Posted by: Steve | December 17, 2004 at 11:51 AM
Dear Mr. Brotman,
I write a blog as Texan Desi and commented on your article yesterday.
First of all, thank you for being onstrained and gentlemanly in your comment. Looking back at my blog entry, it comes across as reactionary and a bit vitriolic. Just goes on to show feelings in though do not
translate equally in writing.
I have permanent residency in the US, am working in a good job, learning a six-figure salary and making a decent living. I am
definitely in the top 10% in the IT industry in my skill set and ironically, work in the field of call center automation where our
software makes jobs increasingly redundant.
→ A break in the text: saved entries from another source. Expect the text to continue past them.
-- ==== Sys2Proof/Machine/Records.lean ====
section
/-! DEFINITION. Completion record parts (R249, Table 8.4) and the images of what a record or a query reports. -/

namespace Sys2Proof.Machine

/-! ### Volumes (Tables 5.1 and 8.8) -/

def descVol (d : Rec64) : Nat := fld d 8 0 20

def VolState.code : VolState → Nat
  | .free => 0 | .live => 1 | .running => 2 | .parking => 3 | .parked => 4 | .shelving => 5 | .shelved => 6
  | .resuming => 7 | .faulted => 8

/-- The 128 bytes of a volume descriptor. -/
def volImage (x : Vol) : BitVec 1024 :=
  let b := fun (c : Bool) => if c then 1 else 0
  put 1024 0 0 4 x.state.code ||| put 1024 0 4 4 x.home ||| put 1024 0 8 2 x.parkFmt ||| put 1024 0 10 1 (b x.fm)
    ||| put 1024 0 11 1 (b x.retiring) ||| put 1024 0 16 8 x.faultCause ||| put 1024 0 24 8 x.pfv
    ||| put 1024 4 0 16 x.plan ||| put 1024 4 16 12 x.place.toNat ||| put 1024 8 0 32 x.tokens.toNat
    ||| put 1024 0x0C 0 32 x.window.toNat ||| put 1024 0x10 0 20 x.fmLink.toNat ||| put 1024 0x10 20 1 (b x.linked)
    ||| put 1024 0x14 0 29 x.root ||| put 1024 0x18 0 32 x.sgen.toNat ||| put 1024 0x1C 0 32 x.ngen.toNat
    ||| put 1024 0x20 0 64 x.lastElapsed.toNat ||| put 1024 0x28 0 32 x.lastPuc.toNat
    ||| put 1024 0x2C 0 32 x.ckpt.toNat ||| put 1024 0x30 0 7 x.dirty ||| put 1024 0x30 7 1 (b x.wbBusy)
    ||| put 1024 0x30 8 12 x.nearHalls.toNat ||| put 1024 0x34 0 19 x.leaves ||| put 1024 0x38 0 19 x.nearLeaves
    ||| put 1024 0x3C 0 16 x.links ||| put 1024 0x3C 16 16 x.liveLinks ||| put 1024 0x40 0 29 x.reftab
    ||| put 1024 0x44 0 32 x.ewma ||| put 1024 0x48 0 16 x.resumes ||| put 1024 0x50 0 64 x.swTag.toNat

/-- Volume completion record part. -/
def volPart (s : State) (v count : Nat) : Rec32 :=
  let x := s.vol v
  put 256 0x10 0 20 v ||| put 256 0x10 20 4 x.state.code ||| put 256 0x10 24 4 x.home
    ||| put 256 0x14 0 32 x.tokens.toNat ||| put 256 0x18 0 32 count ||| put 256 0x1C 0 32 x.ckpt.toNat

/-! ### Steps (Table 6.6) -/

/-- The part of a step refused before it begins. -/
def refusedStep (s : State) (v status : Nat) (unit : Nat × Nat × Bool) : Rec32 :=
  let u := if status = Status.unitFenced then unit else (0, 0, false)
  put 256 0x10 0 32 (s.vol v).tokens.toNat ||| put 256 0x1C 0 4 u.1 ||| put 256 0x1C 4 8 (if u.2.2 then 0 else u.2.1)
    ||| put 256 0x1C 24 1 (if u.2.2 then 1 else 0)

/-! ### Clasps (Table 7.10) -/

def ClaspType.code : ClaspType → Nat
  | .none => 0 | .counter => 1 | .flag => 2 | .lock => 3

/-- CLASP_OP record part (Table 7.10). -/
def claspPart (old : Word) (t : ClaspType) : Rec32 := put 256 0x10 0 32 old.toNat ||| put 256 0x14 0 2 t.code

/-! ### Plans (Table 8.14) -/

/-- Where and why a plan is refused (Table 8.14). -/
structure PlanFail where
  status : Nat
  index  : Nat := 0xFFFFFFFF
  hall   : Nat := 0
  sw     : Nat := 0
  entry  : Nat := 0xFFFF
  need   : Nat := 0
deriving DecidableEq, Repr

/-- Plan completion record part (Table 8.14). -/
def planPart (plan : Nat) (f : PlanFail) : Rec32 :=
  put 256 0x10 0 16 plan ||| put 256 0x14 0 32 f.index ||| put 256 0x18 0 4 f.hall ||| put 256 0x18 4 8 f.sw
    ||| put 256 0x18 16 16 f.entry ||| put 256 0x1C 0 32 f.need

/-! ### DMA (Table 9.6) -/

/-- A channel's set-up at cold bring-up (Table 9.13). -/
def chanReset (c : Nat) : Chan := { mode := 24 ≤ c, prio := 28 ≤ c, en := 24 ≤ c }

def State.chan (s : State) (h c : Nat) : Chan := sget (s.hall h).chans (chanReset c) c

/-- STATE codes (Table 9.7). -/
def ChState.code : ChState → Nat
  | .idle => 0 | .loading => 1 | .running => 2 | .waiting => 3 | .draining => 4 | .stopping => 5

/-- DMA_START record part. -/
def dmaPart (bytes idx ch : Nat) (setB : Bool) (space side : Nat) : Rec32 :=
  put 256 0x10 0 32 (min bytes (2 ^ 32 - 1)) ||| put 256 0x14 0 12 idx ||| put 256 0x14 12 5 ch
    ||| put 256 0x14 17 1 (if setB then 1 else 0) ||| put 256 0x18 0 3 space ||| put 256 0x18 3 1 side

/-- DMA_STOP record part. -/
def stopPart (n found : Nat) : Rec32 := put 256 0x10 0 5 n ||| put 256 0x10 5 3 found

/-! ### FENCE_UNIT (Table 14.6) -/

/-- FENCE_UNIT record part (Table 14.6). -/
def fencePart (s : State) (found : Bool) : Rec32 :=
  put 256 0x10 0 32 s.porter.res.seq.toNat ||| put 256 0x14 0 16 s.porter.replace.toNat
    ||| put 256 0x14 16 1 (if s.porter.replace = 0 then 0 else 1) ||| put 256 0x18 0 1 (if found then 1 else 0)

/-! ### Descriptors that end before their work begins -/

/-- The part of a descriptor of hall `h` that ends before its work begins, with `found` the state of a DMA_STOP's channel (R249,
Table 8.4). A step names the unit only with UNIT_FENCED, which is then the whole hall (R485). -/
def refusedPart (s : State) (h : Nat) (d : Rec64) (status found : Nat) : Rec32 :=
  let o := descOpcode d
  let n := fld d 8 0 5
  if o = 0x01 ∨ o = 0x02 then planPart 0 { status := status }
  else if 0x10 ≤ o ∧ o ≤ 0x19 ∨ o = 0x23 then volPart s (descVol d) 0
  else if o = 0x20 ∨ o = 0x21 ∨ o = 0x22 then refusedStep s (descVol d) status (h, 0, true)
  else if o = 0x31 then claspPart 0 (s.clasp (fld d 0x0C 0 16)).typ
  else if o = 0x40 then dmaPart 0 0 n false 0 0
  else if o = 0x41 then stopPart n found
  else if o = 0x50 then fencePart s false
  else 0

end Sys2Proof.Machine
end

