-- ==== Sys2Proof/Machine/Queues.lean ====
section
/-! DEFINITION. Op queues, strands and accumulator sets (Tables 2.5, 2.11 and 2.12). -/

namespace Sys2Proof.Machine

def State.queue (s : State) (h sw q : Nat) : OpQueue := sget (s.stair h sw).queues {} q
def State.setQueue (s : State) (h sw q : Nat) (x : OpQueue) : State :=
  s.modStair h sw fun y => { y with queues := sset y.queues q x }
def State.accSet (s : State) (h sw a : Nat) : AccSet := sget (s.stair h sw).acc {} a
def State.setAcc (s : State) (h sw a : Nat) (x : AccSet) : State :=
  s.modStair h sw fun y => { y with acc := sset y.acc a x }

/-- Whether a stairwell runs: enabled and not in a compute reset. -/
def State.swRuns (s : State) (h sw : Nat) : Bool := s.swEnabled h sw && !(s.stair h sw).resetting

/-! ### Chains (Tables 2.5 and 2.6) -/

/-- Ops of a queue in flight that use accumulator set `a`, oldest first. -/
def OpQueue.tilesOn (x : OpQueue) (a : Nat) : List Strand :=
  x.strands.filter fun t => opKind t.op == 0x01 && tSet t.op == a && t.state != .halted

/-- Those of the chain that an OPEN set holds: up to the next START. -/
def firstChain : List Strand → List Strand
  | [] => []
  | t :: l => t :: l.takeWhile fun u => tAcc u.op != 0

/-- Whether the DRAIN op of the chain on an OPEN set has left the queue. -/
def OpQueue.drainOut (x : OpQueue) (a : Nat) : Bool :=
  match x.tilesOn a with
  | [] => false
  | t :: l =>
    -- a START still in WAITING belongs to the next chain
    if tAcc t.op = 0 ∧ t.state = .waiting then false else (firstChain (t :: l)).any fun u => tDrain u.op

/-- The M and N of the chain that a CONTINUE op of queue `q` would join, and its total K so far; none when the queue
has no chain on the set whose DRAIN op is still to be handed out. -/
def openChain (x : OpQueue) (q : Nat) (s : AccSet) (a : Nat) : Option (Nat × Nat × Nat × Bool) :=
  let l := x.tilesOn a
  let last := l.reverse.takeWhile fun u => tAcc u.op != 0
  let start := (l.reverse.drop last.length).head?
  let open_ := s.isOpen && s.owner == q
  match start with
  | some u =>
    -- the chain's START is in flight
    if (u :: last).any fun v => tDrain v.op then none
    else
      let waiting := (u :: last).filter fun v => v.state == .waiting || v.state == .ready
      let counted := if u.state == .waiting then 0 else s.count
      some (tM u.op, tN u.op, counted + (waiting.map fun v => tK v.op).sum, tSplitEn u.op)
  | none =>
    if !open_ || last.any (fun v => tDrain v.op) then none
    else
      let waiting := last.filter fun v => v.state == .waiting || v.state == .ready
      some (s.m, s.n, s.count + (waiting.map fun v => tK v.op).sum, s.split.isSome)

/-- The status of a TILE op that breaks a chain rule as it leaves its queue (Table 2.6). -/
def chainStatus (x : OpQueue) (q : Nat) (s : AccSet) (d : Rec64) : Option Nat :=
  let c := openChain x q s (tSet d)
  if tAcc d = 0 then if c.isSome then some Status.accState else none
  else
    match c with
    | none => some Status.accState
    | some (m, n, k, split) =>
      if tM d ≠ m ∨ tN d ≠ n then some Status.badShape
      else if k + tK d ≤ 65536 then none
      else if split = false ∨ 2 ^ 24 < k + tK d then some Status.accState
      else none

/-! ### Halt and reset (Table 2.12) -/

/-- Accumulator sets of a halted or reset queue become FREE; one that a READY op of the queue still uses becomes FREE
when that op is done (log entry 13). -/
def freeSets (s : State) (h sw q : Nat) : State :=
  let x := s.queue h sw q
  (List.range 8).foldl (fun t a =>
    let b := t.accSet h sw a
    if b.isOpen && b.owner == q && !((x.tilesOn a).any fun u => u.state == .ready) then t.setAcc h sw a {} else t) s

/-- A failure of the step that a queue works for is kept for its completion record. -/
def noteHalt (s : State) (h sw q status idx : Nat) : State :=
  match (s.queue h sw q).step with
  | none => s
  | some st =>
    match sfind s.steps st with
    | none => s
    | some x =>
      if x.halt.isSome then s else { s with steps := sset s.steps st { x with halt := some (h, sw, q, status, idx) } }

/-- A queue halts with the status of op `idx` (Table 2.12). -/
def haltQueue (s : State) (h sw q status idx : Nat) : State :=
  let x := s.queue h sw q
  let s := s.setQueue h sw q { x with state := .halted, haltStatus := status, haltIndex := idx }
  noteHalt (freeSets s h sw q) h sw q status idx

/-- A queue is reset: every strand FREE, its accumulator sets FREE, its count zero (R64). -/
def resetQueue (s : State) (h sw q : Nat) : State :=
  let s := (List.range 8).foldl (fun t a =>
    let b := t.accSet h sw a
    if b.isOpen && b.owner == q then t.setAcc h sw a {} else t) s
  s.setQueue h sw q { s.queue h sw q with state := .reset, ops := [], strands := [], retired := 0,
                                           haltStatus := 0, haltIndex := 0, step := none }

/-! ### Strands (Table 2.11) -/

/-- The check of an op as it leaves its queue (R43): its record, its plan's clasps (R217), its chain, in R484's order. -/
def handoutStatus (s : State) (h sw q : Nat) (o : QueuedOp) : Option Nat :=
  let x := s.queue h sw q
  let d := o.op
  let other :=
    if opKind d = 0x05 then
      match x.plan with
      | none => none
      | some p =>
        let pl := sget s.plans {} p
        if pl.claspBase ≤ cClasp d ∧ cClasp d < pl.claspBase + pl.claspCount then none else some Status.badRange
    else if opKind d = 0x01 then chainStatus x q (s.accSet h sw (tSet d)) d
    else none
  if o.poison then some Status.poisoned else firstOf (opStatus d x.winLo x.winHi) other

/-- A queue hands out its next op (R58). -/
def handout (s : State) (h sw q : Nat) : State :=
  let x := s.queue h sw q
  match x.ops with
  | [] => s
  | o :: rest =>
    if s.swRuns h sw && x.state == .running && x.strands.length < 32 then
      let st := handoutStatus s h sw q o
      let t : Strand := { op := o.op, idx := o.idx, poison := o.poison
                          state := if st.isSome then .halted else .waiting }
      let s' := s.setQueue h sw q { x with ops := rest, strands := x.strands ++ [t] }
      match st with
      | some c => haltQueue s' h sw q c o.idx
      | none => s'
    else s

/-- Whether an op is a CLASP wait still unsatisfied. -/
def waitOpen (t : Strand) : Bool := opKind t.op == 0x05 && copWaits (cCop t.op) && t.state != .done

/-- Whether an accumulator set is available to an op (Table 2.11). -/
def setAvailable (s : State) (h sw q : Nat) (d : Rec64) : Bool :=
  let b := s.accSet h sw (tSet d)
  if tAcc d = 0 then !b.isOpen else b.isOpen && b.owner == q

/-- Whether the `i`-th op in flight of a queue may leave WAITING (R56, R59, Table 2.11). Clasp operations on one clasp go
in their order (R209). -/
def canReady (s : State) (h sw q i : Nat) : Bool :=
  let x := s.queue h sw q
  match x.strands[i]? with
  | none => false
  | some t =>
    let older := x.strands.take i
    t.state == .waiting
    && !older.any (fun u => waitOpen u || u.state == .halted || touchHazard (opTouches u.op) (opTouches t.op))
    && (opKind t.op != 0x01 ||
        (setAvailable s h sw q t.op && !older.any fun u => opKind u.op == 0x01 && tSet u.op == tSet t.op && u.state == .waiting))
    && (!(opKind t.op == 0x05 && copLast (cCop t.op)) || i == 0)
    && !(opKind t.op == 0x05 && older.any fun u => opKind u.op == 0x05 && cClasp u.op == cClasp t.op && u.state != .done)

/-! ### A chain divided among standbys (R84, R85, R394) -/

/-- The standbys of a hall: its enabled stairwells that hold no placement of any loaded plan (R394). -/
def standbys (s : State) (h : Nat) : List Nat :=
  (List.range 256).filter fun p => s.swEnabled h p && !s.plans.any fun q => q.2.placedOn h p

/-- K of a chain, given the TILE ops on its set from its START on; none when the DRAIN op is not among them. -/
def chainK : List Rec64 → Option Nat
  | [] => none
  | d :: l => if tDrain d then some (tK d) else (chainK l).map fun k => tK d + k

/-- Lengths of the pieces of a chain of length `k` cut at `cuts`. -/
def pieceLens (k : Nat) (cuts : List Nat) : List Nat := ((0 :: cuts).zip (cuts ++ [k])).map fun p => p.2 - p.1

/-- R84's rules and R394's limit for a chain cut into pieces, with `n` standbys: contiguous pieces, every one but the last a
multiple of 16 long, none longer than 65,536, and K at least 64 for each piece. -/
def cutsOk (k n : Nat) (cuts : List Nat) : Bool :=
  let l := pieceLens k cuts
  2 ≤ l.length && l.length ≤ min 4 n && 64 * l.length ≤ k && ((0 :: cuts).zip (cuts ++ [k])).all (fun p => p.1 < p.2)
    && l.all (fun x => x ≤ 65536) && cuts.all (fun c => c % 16 == 0)

/-- Where the chain that the `i`-th op in flight starts is cut: only a floating-point chain that runs on a standby, when
microcode divides it. -/
def chainCuts (s : State) (h sw q i : Nat) (t : Strand) : List Nat :=
  let x := s.queue h sw q
  if x.col.isNone || tFmtA t.op == 0x03 then []
  else
    let ops := (x.strands.drop i).map (fun u => u.op) ++ x.ops.map fun o => o.op
    match chainK (ops.filter fun d => opKind d == 0x01 && tSet d == tSet t.op) with
    | none => []
    | some k =>
      let c := Config.chainCuts (x.step.getD 0) t.idx k
      if cutsOk k (standbys s h).length c then c else []

/-- A set reserved for a START op that leaves WAITING (Table 2.5), with its chain's cuts. -/
def reserveSet (q : Nat) (d : Rec64) (cuts : List Nat) : AccSet :=
  { isOpen := true, owner := q, m := tM d, n := tN d, int := tFmtA d == 0x03,
    split := if tSplitEn d then some (tSplitBase d) else none, cuts := cuts }

/-- The `i`-th op in flight becomes READY. -/
def makeReady (s : State) (h sw q i : Nat) : State :=
  if s.swRuns h sw && canReady s h sw q i then
    let x := s.queue h sw q
    match x.strands[i]? with
    | none => s
    | some t =>
      let s := s.setQueue h sw q { x with strands := x.strands.set i { t with state := .ready, count := x.retired } }
      if opKind t.op = 0x01 ∧ tAcc t.op = 0 then s.setAcc h sw (tSet t.op) (reserveSet q t.op (chainCuts s h sw q i t)) else s
  else s

/-- The oldest op of a queue retires when it is DONE (R62). -/
def retireOp (s : State) (h sw q : Nat) : State :=
  let x := s.queue h sw q
  match x.strands with
  | t :: rest => if t.state = .done then s.setQueue h sw q { x with strands := rest, retired := x.retired + 1 } else s
  | [] => s

/-- Position of the oldest op of a queue that satisfies `p`. -/
def OpQueue.find (x : OpQueue) (p : Strand → Bool) : Option Nat := x.strands.findIdx? p

/-- An op in flight moves to another state. -/
def strandTo (s : State) (h sw q i : Nat) (st : StrandState) : State :=
  let x := s.queue h sw q
  match x.strands[i]? with
  | none => s
  | some t => s.setQueue h sw q { x with strands := x.strands.set i { t with state := st } }

/-- An op fails in flight: it becomes HALTED and its queue halts. -/
def strandFail (s : State) (h sw q i status : Nat) : State :=
  match (s.queue h sw q).strands[i]? with
  | none => s
  | some t => haltQueue (strandTo s h sw q i .halted) h sw q status t.idx

/-- An op is DONE; a halted queue's set that it held becomes FREE (log entry 13). -/
def strandDone (s : State) (h sw q i : Nat) : State :=
  let s := strandTo s h sw q i .done
  if (s.queue h sw q).state = .halted then freeSets s h sw q else s

/-- The step of a queue consumed poison that is not a leaf's (R203, Table 6.6). -/
def notePoison (s : State) (st : Option Nat) (idx : Nat) : State :=
  match st with
  | none => s
  | some n =>
    match sfind s.steps n with
    | none => s
    | some x =>
      if x.poison then s else { s with steps := sset s.steps n { x with poison := true, poisonIdx := some idx } }

/-- The op that a unit takes next (R61): queues 10 and 11 first, then round robin over queues 0 to 9 after `last`; the
oldest READY op of the queue. Answers the queue and the position. -/
def unitPick (s : State) (h sw last kind : Nat) : Option (Nat × Nat) :=
  let f := fun q => (s.queue h sw q).find fun t => t.state == .ready && opKind t.op == kind
  match f 10 with
  | some i => some (10, i)
  | none =>
    match f 11 with
    | some i => some (11, i)
    | none =>
      match rrNext 10 last fun q => (f q).isSome with
      | some q => (f q).map fun i => (q, i)
      | none => none

end Sys2Proof.Machine
end

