def check10 (s : State) (g : Image) : Option PlanFail :=
  let l := g.ranges s
  (List.range l.length).findSome? fun j =>
    match l[j]? with
    | none => none
    | some (h, sw, a, n, i, _) =>
      let meets := fun (b m : Nat) => n != 0 && m != 0 && a < b + m && b < a + n
      let bad := !rangePlaceOk (s.stair h sw) a n || (s.heldRanges h sw).any (fun r => meets r.1 r.2)
        || (l.take j).any fun r => r.1 == h && r.2.1 == sw && meets r.2.2.1 r.2.2.2.1
      if bad then some { status := Status.badRange, hall := h, sw := s.logicalOf h sw, entry := i } else none

/-- State of a chain scan over one placement's stream: the open chains by set: M, N, K so far, split. -/
abbrev Chains := Sparse (Nat × Nat × Nat × Bool)

/-- K of the rest of a chain on set `a`: up to the op that drains it, or the next START. -/
def chainRest (a : Nat) : List (Nat × Rec64) → Nat
  | [] => 0
  | (_, d) :: l =>
    if opKind d ≠ 0x01 ∨ tSet d ≠ a then chainRest a l
    else if tAcc d = 0 then 0
    else if tDrain d then tK d else tK d + chainRest a l

/-- Chain rules over a stream (Table 2.6): the first failing op, with its status and the chain's total K. The length of a split
chain is check 12's alone. -/
def chainScan (length : Bool) : Chains → List (Nat × Rec64) → Option (Nat × Nat × Nat)
  | _, [] => none
  | c, (i, d) :: l =>
    if opKind d ≠ 0x01 then chainScan length c l
    else
      let a := tSet d
      let next := fun k => if tDrain d then sdel c a else sset c a (tM d, tN d, k, tSplitEn d)
      match sfind c a with
      | none => if tAcc d = 0 then chainScan length (next (tK d)) l else some (i, Status.accState, 0)
      | some (m, n, k, sp) =>
        if tAcc d = 0 then some (i, Status.accState, 0)
        else if tM d ≠ m ∨ tN d ≠ n then some (i, Status.badShape, 0)
        else if length = true ∧ 2 ^ 24 < k + tK d ∧ sp = true then
          some (i, Status.planAccLength, k + tK d + if tDrain d then 0 else chainRest a l)
        else if 65536 < k + tK d ∧ sp = false then some (i, Status.accState, 0)
        else chainScan length (if tDrain d then sdel c a else sset c a (m, n, k + tK d, sp)) l

/-- Streams of the image: placement, and its ops with their indices. -/
def Image.stream (g : Image) (s : State) (i : Nat) : List (Nat × Rec64) :=
  let d := g.place s i
  tab (plCount d) fun j => (plFirst d + j, g.op s (plFirst d + j))

/-- Check 11 for one op: its record in the window of every placement that holds it, and its clasp (R217, R254). -/
def planOpStatus (s : State) (g : Image) (i : Nat) : Option Nat :=
  let d := g.op s i
  let p := g.plan
  let holders := (List.range g.placeCount).filter fun j =>
    plFirst (g.place s j) ≤ i && i < plFirst (g.place s j) + plCount (g.place s j)
  let base := if holders.isEmpty then opStatus d 0 planSramEnd
    else holders.foldl (fun a j => firstOf a (opStatus d (plLo (g.place s j)) (plHi (g.place s j)))) none
  firstOf base
    (if opKind d = 0x05 ∧ (cClasp d < p.claspBase ∨ p.claspBase + p.claspCount ≤ cClasp d) then some Status.badRange else none)

/-- The chain failures of every placement, without or with the accumulation length. -/
def chainFails (s : State) (g : Image) (length : Bool) : List (Nat × Nat × Nat × Nat) :=
  (List.range g.placeCount).filterMap fun j =>
    match chainScan length [] (g.stream s j) with
    | some (i, st, k) => if (st == Status.planAccLength) == length then some (i, st, k, j) else none
    | none => none

/-- The lowest index among failures. -/
def lowest (l : List (Nat × Nat × Nat × Nat)) : Option (Nat × Nat × Nat × Nat) :=
  l.foldl (fun a x => match a with
    | none => some x
    | some y => if x.1 < y.1 then some x else some y) none

def failOp (s : State) (g : Image) (i st need j : Nat) : PlanFail :=
  { status := st, index := i, hall := plHall (g.place s j), sw := plSw (g.place s j), entry := j, need := need }

def check11 (s : State) (g : Image) : Option PlanFail :=
  let rec_ := (List.range g.opsCount).findSome? fun i => (planOpStatus s g i).map fun st => (i, st)
  match rec_, lowest (chainFails s g false) with
  | none, none => none
  | some (i, st), none => some { status := st, index := i }
  | none, some (i, st, _, j) => some (failOp s g i st 0 j)
  | some (i, st), some (i', st', _, j) =>
    if i < i' ∨ (i = i' ∧ statusRank st ≤ statusRank st') then some { status := st, index := i } else some (failOp s g i' st' 0 j)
In addition, I am working on a (possibly) patentable idea which will further reduce the inefficiencies in the call center environment.
Having given that background, my blog does not make sense but it is a feeling that has been growing for a while, based on experience and observation.
I will definitely read the book you have mentioned and continue to read your blog for idea.
Most important, my future blog entries will tone down the language to the level of reason.
Rgds,
Texan Desi
PS - I am replying from my GMail address for credibility but CCing my personal email a/c for reference.
Posted by: Texan Desi | December 17, 2004 at 06:09 PM
Steve doesn't necessarily suggest that taking the human out of the picture is the sole opportunity, but rather simply taking friction out of the system, creating value, and sharing it with the customer.
Effectively, Steve is championing the idea that huge homeruns are created by (a) having very scalable business models that (b) don't require much (if anything) to complete an advantageous sale and/or (c) enable mass customization. Products or services that require hefty sales forces and lengthy sales lead times are simply an enormous impediment to certain explosive growth. In an established market space, such as the one that Google broke in to, market scale was created by automating sales and enabling SME's to buy the same products that were only really available to large enterprises.
With that in mind, we can put Google, Dell, Intuit, Yahoo, Cisco, Costco, Etc in the same category - disruptive business models. Isn't that what it really is?
Posted by: Charlie Kemper | December 19, 2004 at 03:00 PM
Another way to think of it:
A gradual process of removing human beings from tasks that computers do better. Once you do this, you can generally buy enough computing power to run those tasks faster (perhaps instantaneously).